# [Task goal]
Give the lines again exactly, from the one holding "k).pcie = s.pcie := rfl" to the last line of the listing below, both ends included and nothing added.

# [Information supplied]
□ □ □

@[simp] theorem State.setReg64_ts (s : State) (lo n : Nat) : (s.setReg64 lo n).ts = s.ts := rfl
@[simp] theorem State.setReg64_sys (s : State) (lo n : Nat) : (s.setReg64 lo n).sys = s.sys := rfl
@[simp] theorem State.setReg64_otp (s : State) (lo n : Nat) : (s.setReg64 lo n).otp = s.otp := rfl
@[simp] theorem State.setReg64_balls (s : State) (lo n : Nat) : (s.setReg64 lo n).balls = s.balls := rfl
@[simp] theorem State.setReg64_shadow (s : State) (lo n : Nat) : (s.setReg64 lo n).shadow = s.shadow := rfl
@[simp] theorem State.setReg64_hiLatch (s : State) (lo n : Nat) : (s.setReg64 lo n).hiLatch = s.hiLatch := rfl
@[simp] theorem State.setReg64_rdData (s : State) (lo n : Nat) : (s.setReg64 lo n).rdData = s.rdData := rfl
@[simp] theorem State.setReg64_rdResp (s : State) (lo n : Nat) : (s.setReg64 lo n).rdResp = s.rdResp := rfl
@[simp] theorem State.setReg64_peat (s : State) (lo n : Nat) : (s.setReg64 lo n).peat = s.peat := rfl
@[simp] theorem State.setReg64_jnl (s : State) (lo n : Nat) : (s.setReg64 lo n).jnl = s.jnl := rfl
@[simp] theorem State.setReg64_eru (s : State) (lo n : Nat) : (s.setReg64 lo n).eru = s.eru := rfl
@[simp] theorem State.setReg64_sent (s : State) (lo n : Nat) : (s.setReg64 lo n).sent = s.sent := rfl
@[simp] theorem State.setReg64_fresh (s : State) (lo n : Nat) : (s.setReg64 lo n).fresh = s.fresh := rfl
@[simp] theorem State.setReg64_pos (s : State) (lo n : Nat) : (s.setReg64 lo n).pos = s.pos := rfl
@[simp] theorem State.setReg64_lane (s : State) (lo n : Nat) : (s.setReg64 lo n).lane = s.lane := rfl
@[simp] theorem State.setReg64_heads (s : State) (lo n : Nat) : (s.setReg64 lo n).heads = s.heads := rfl
@[simp] theorem State.setReg64_slice (s : State) (lo n : Nat) : (s.setReg64 lo n).slice = s.slice := rfl
@[simp] theorem State.setReg64_gddr (s : State) (lo n : Nat) : (s.setReg64 lo n).gddr = s.gddr := rfl
@[simp] theorem State.setReg64_tile (s : State) (lo n : Nat) : (s.setReg64 lo n).tile = s.tile := rfl
@[simp] theorem State.setReg64_frm (s : State) (lo n : Nat) : (s.setReg64 lo n).frm = s.frm := rfl
@[simp] theorem State.setReg64_psq (s : State) (lo n : Nat) : (s.setReg64 lo n).psq = s.psq := rfl
@[simp] theorem State.setReg64_mrk (s : State) (lo n : Nat) : (s.setReg64 lo n).mrk = s.mrk := rfl
@[simp] theorem State.setReg64_res (s : State) (lo n : Nat) : (s.setReg64 lo n).res = s.res := rfl
@[simp] theorem State.setReg64_fport (s : State) (lo n : Nat) : (s.setReg64 lo n).fport = s.fport := rfl
@[simp] theorem State.setReg64_fab (s : State) (lo n : Nat) : (s.setReg64 lo n).fab = s.fab := rfl
@[simp] theorem State.setReg64_cw (s : State) (lo n : Nat) : (s.setReg64 lo n).cw = s.cw := rfl
@[simp] theorem State.setReg64_cen (s : State) (lo n : Nat) : (s.setReg64 lo n).cen = s.cen := rfl
@[simp] theorem State.setReg64_ft (s : State) (lo n : Nat) : (s.setReg64 lo n).ft = s.ft := rfl
@[simp] theorem State.setReg64_core (s : State) (lo n : Nat) : (s.setReg64 lo n).core = s.core := rfl
@[simp] theorem State.setReg64_mtx (s : State) (lo n : Nat) : (s.setReg64 lo n).mtx = s.mtx := rfl
@[simp] theorem State.setReg64_gdc (s : State) (lo n : Nat) : (s.setReg64 lo n).gdc = s.gdc := rfl
@[simp] theorem State.setReg64_sec (s : State) (lo n : Nat) : (s.setReg64 lo n).sec = s.sec := rfl
@[simp] theorem State.setReg64_pcie (s : State) (lo n : Nat) : (s.setReg64 lo n).pcie = s.pcie := rfl
@[simp] theorem State.setReg64_clk (s : State) (lo n : Nat) : (s.setReg64 lo n).clk = s.clk := rfl
@[simp] theorem State.setReg64_flash (s : State) (lo n : Nat) : (s.setReg64 lo n).flash = s.flash := rfl
@[simp] theorem State.setReg64_img (s : State) (lo n : Nat) : (s.setReg64 lo n).img = s.img := rfl
@[simp] theorem State.setReg64_pending (s : State) (lo n : Nat) : (s.setReg64 lo n).pending = s.pending := rfl

@[simp] theorem State.send_ts (s : State) (m : Sent) : (s.send m).ts = s.ts := rfl
@[simp] theorem State.send_sys (s : State) (m : Sent) : (s.send m).sys = s.sys := rfl
@[simp] theorem State.send_otp (s : State) (m : Sent) : (s.send m).otp = s.otp := rfl
@[simp] theorem State.send_balls (s : State) (m : Sent) : (s.send m).balls = s.balls := rfl
@[simp] theorem State.send_regs (s : State) (m : Sent) : (s.send m).regs = s.regs := rfl
@[simp] theorem State.send_shadow (s : State) (m : Sent) : (s.send m).shadow = s.shadow := rfl
@[simp] theorem State.send_hiLatch (s : State) (m : Sent) : (s.send m).hiLatch = s.hiLatch := rfl
@[simp] theorem State.send_rdData (s : State) (m : Sent) : (s.send m).rdData = s.rdData := rfl
@[simp] theorem State.send_rdResp (s : State) (m : Sent) : (s.send m).rdResp = s.rdResp := rfl
@[simp] theorem State.send_peat (s : State) (m : Sent) : (s.send m).peat = s.peat := rfl
@[simp] theorem State.send_jnl (s : State) (m : Sent) : (s.send m).jnl = s.jnl := rfl
@[simp] theorem State.send_eru (s : State) (m : Sent) : (s.send m).eru = s.eru := rfl
@[simp] theorem State.send_fresh (s : State) (m : Sent) : (s.send m).fresh = s.fresh := rfl
@[simp] theorem State.send_pos (s : State) (m : Sent) : (s.send m).pos = s.pos := rfl
@[simp] theorem State.send_lane (s : State) (m : Sent) : (s.send m).lane = s.lane := rfl
@[simp] theorem State.send_heads (s : State) (m : Sent) : (s.send m).heads = s.heads := rfl
@[simp] theorem State.send_slice (s : State) (m : Sent) : (s.send m).slice = s.slice := rfl
@[simp] theorem State.send_gddr (s : State) (m : Sent) : (s.send m).gddr = s.gddr := rfl
@[simp] theorem State.send_tile (s : State) (m : Sent) : (s.send m).tile = s.tile := rfl
@[simp] theorem State.send_frm (s : State) (m : Sent) : (s.send m).frm = s.frm := rfl
@[simp] theorem State.send_psq (s : State) (m : Sent) : (s.send m).psq = s.psq := rfl
@[simp] theorem State.send_mrk (s : State) (m : Sent) : (s.send m).mrk = s.mrk := rfl
@[simp] theorem State.send_res (s : State) (m : Sent) : (s.send m).res = s.res := rfl
@[simp] theorem State.send_fport (s : State) (m : Sent) : (s.send m).fport = s.fport := rfl
@[simp] theorem State.send_fab (s : State) (m : Sent) : (s.send m).fab = s.fab := rfl
@[simp] theorem State.send_cw (s : State) (m : Sent) : (s.send m).cw = s.cw := rfl
@[simp] theorem State.send_cen (s : State) (m : Sent) : (s.send m).cen = s.cen := rfl
@[simp] theorem State.send_ft (s : State) (m : Sent) : (s.send m).ft = s.ft := rfl
@[simp] theorem State.send_core (s : State) (m : Sent) : (s.send m).core = s.core := rfl
@[simp] theorem State.send_mtx (s : State) (m : Sent) : (s.send m).mtx = s.mtx := rfl
@[simp] theorem State.send_gdc (s : State) (m : Sent) : (s.send m).gdc = s.gdc := rfl
@[simp] theorem State.send_sec (s : State) (m : Sent) : (s.send m).sec = s.sec := rfl
@[simp] theorem State.send_pcie (s : State) (m : Sent) : (s.send m).pcie = s.pcie := rfl
@[simp] theorem State.send_clk (s : State) (m : Sent) : (s.send m).clk = s.clk := rfl
@[simp] theorem State.send_flash (s : State) (m : Sent) : (s.send m).flash = s.flash := rfl
@[simp] theorem State.send_img (s : State) (m : Sent) : (s.send m).img = s.img := rfl
@[simp] theorem State.send_pending (s : State) (m : Sent) : (s.send m).pending = s.pending := rfl

@[simp] theorem State.tick_ts (s : State) (k : Nat) : (s.tick k).ts = s.ts := rfl
@[simp] theorem State.tick_sys (s : State) (k : Nat) : (s.tick k).sys = s.sys := rfl
@[simp] theorem State.tick_otp (s : State) (k : Nat) : (s.tick k).otp = s.otp := rfl
@[simp] theorem State.tick_balls (s : State) (k : Nat) : (s.tick k).balls = s.balls := rfl
@[simp] theorem State.tick_regs (s : State) (k : Nat) : (s.tick k).regs = s.regs := rfl
@[simp] theorem State.tick_shadow (s : State) (k : Nat) : (s.tick k).shadow = s.shadow := rfl
@[simp] theorem State.tick_hiLatch (s : State) (k : Nat) : (s.tick k).hiLatch = s.hiLatch := rfl
@[simp] theorem State.tick_rdData (s : State) (k : Nat) : (s.tick k).rdData = s.rdData := rfl
@[simp] theorem State.tick_rdResp (s : State) (k : Nat) : (s.tick k).rdResp = s.rdResp := rfl
@[simp] theorem State.tick_peat (s : State) (k : Nat) : (s.tick k).peat = s.peat := rfl
@[simp] theorem State.tick_jnl (s : State) (k : Nat) : (s.tick k).jnl = s.jnl := rfl
@[simp] theorem State.tick_eru (s : State) (k : Nat) : (s.tick k).eru = s.eru := rfl
@[simp] theorem State.tick_sent (s : State) (k : Nat) : (s.tick k).sent = s.sent := rfl
@[simp] theorem State.tick_pos (s : State) (k : Nat) : (s.tick k).pos = s.pos := rfl
@[simp] theorem State.tick_lane (s : State) (k : Nat) : (s.tick k).lane = s.lane := rfl
@[simp] theorem State.tick_heads (s : State) (k : Nat) : (s.tick k).heads = s.heads := rfl
@[simp] theorem State.tick_slice (s : State) (k : Nat) : (s.tick k).slice = s.slice := rfl
@[simp] theorem State.tick_gddr (s : State) (k : Nat) : (s.tick k).gddr = s.gddr := rfl
@[simp] theorem State.tick_tile (s : State) (k : Nat) : (s.tick k).tile = s.tile := rfl
@[simp] theorem State.tick_frm (s : State) (k : Nat) : (s.tick k).frm = s.frm := rfl
@[simp] theorem State.tick_psq (s : State) (k : Nat) : (s.tick k).psq = s.psq := rfl
@[simp] theorem State.tick_mrk (s : State) (k : Nat) : (s.tick k).mrk = s.mrk := rfl
@[simp] theorem State.tick_res (s : State) (k : Nat) : (s.tick k).res = s.res := rfl
@[simp] theorem State.tick_fport (s : State) (k : Nat) : (s.tick k).fport = s.fport := rfl
@[simp] theorem State.tick_fab (s : State) (k : Nat) : (s.tick k).fab = s.fab := rfl
@[simp] theorem State.tick_cw (s : State) (k : Nat) : (s.tick k).cw = s.cw := rfl
@[simp] theorem State.tick_cen (s : State) (k : Nat) : (s.tick k).cen = s.cen := rfl
@[simp] theorem State.tick_ft (s : State) (k : Nat) : (s.tick k).ft = s.ft := rfl
@[simp] theorem State.tick_core (s : State) (k : Nat) : (s.tick k).core = s.core := rfl
@[simp] theorem State.tick_mtx (s : State) (k : Nat) : (s.tick k).mtx = s.mtx := rfl
@[simp] theorem State.tick_gdc (s : State) (k : Nat) : (s.tick k).gdc = s.gdc := rfl
@[simp] theorem State.tick_sec (s : State) (k : Nat) : (s.tick k).sec = s.sec := rfl
@[simp] theorem State.tick_pcie (s : State) (k : Nat) : (s.tick k).pcie = s.pcie := rfl
@[simp] theorem State.tick_clk (s : State) (k : Nat) : (s.tick k).clk = s.clk := rfl
@[simp] theorem State.tick_flash (s : State) (k : Nat) : (s.tick k).flash = s.flash := rfl
@[simp] theorem State.tick_img (s : State) (k : Nat) : (s.tick k).img = s.img := rfl
@[simp] theorem State.tick_pending (s : State) (k : Nat) : (s.tick k).pending = s.pending := rfl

□ □ □

# [Solution for this exercise]
@[simp] theorem State.tick_pcie (s : State) (k : Nat) : (s.tick k).pcie = s.pcie := rfl
@[simp] theorem State.tick_clk (s : State) (k : Nat) : (s.tick k).clk = s.clk := rfl
@[simp] theorem State.tick_flash (s : State) (k : Nat) : (s.tick k).flash = s.flash := rfl
@[simp] theorem State.tick_img (s : State) (k : Nat) : (s.tick k).img = s.img := rfl
@[simp] theorem State.tick_pending (s : State) (k : Nat) : (s.tick k).pending = s.pending := rfl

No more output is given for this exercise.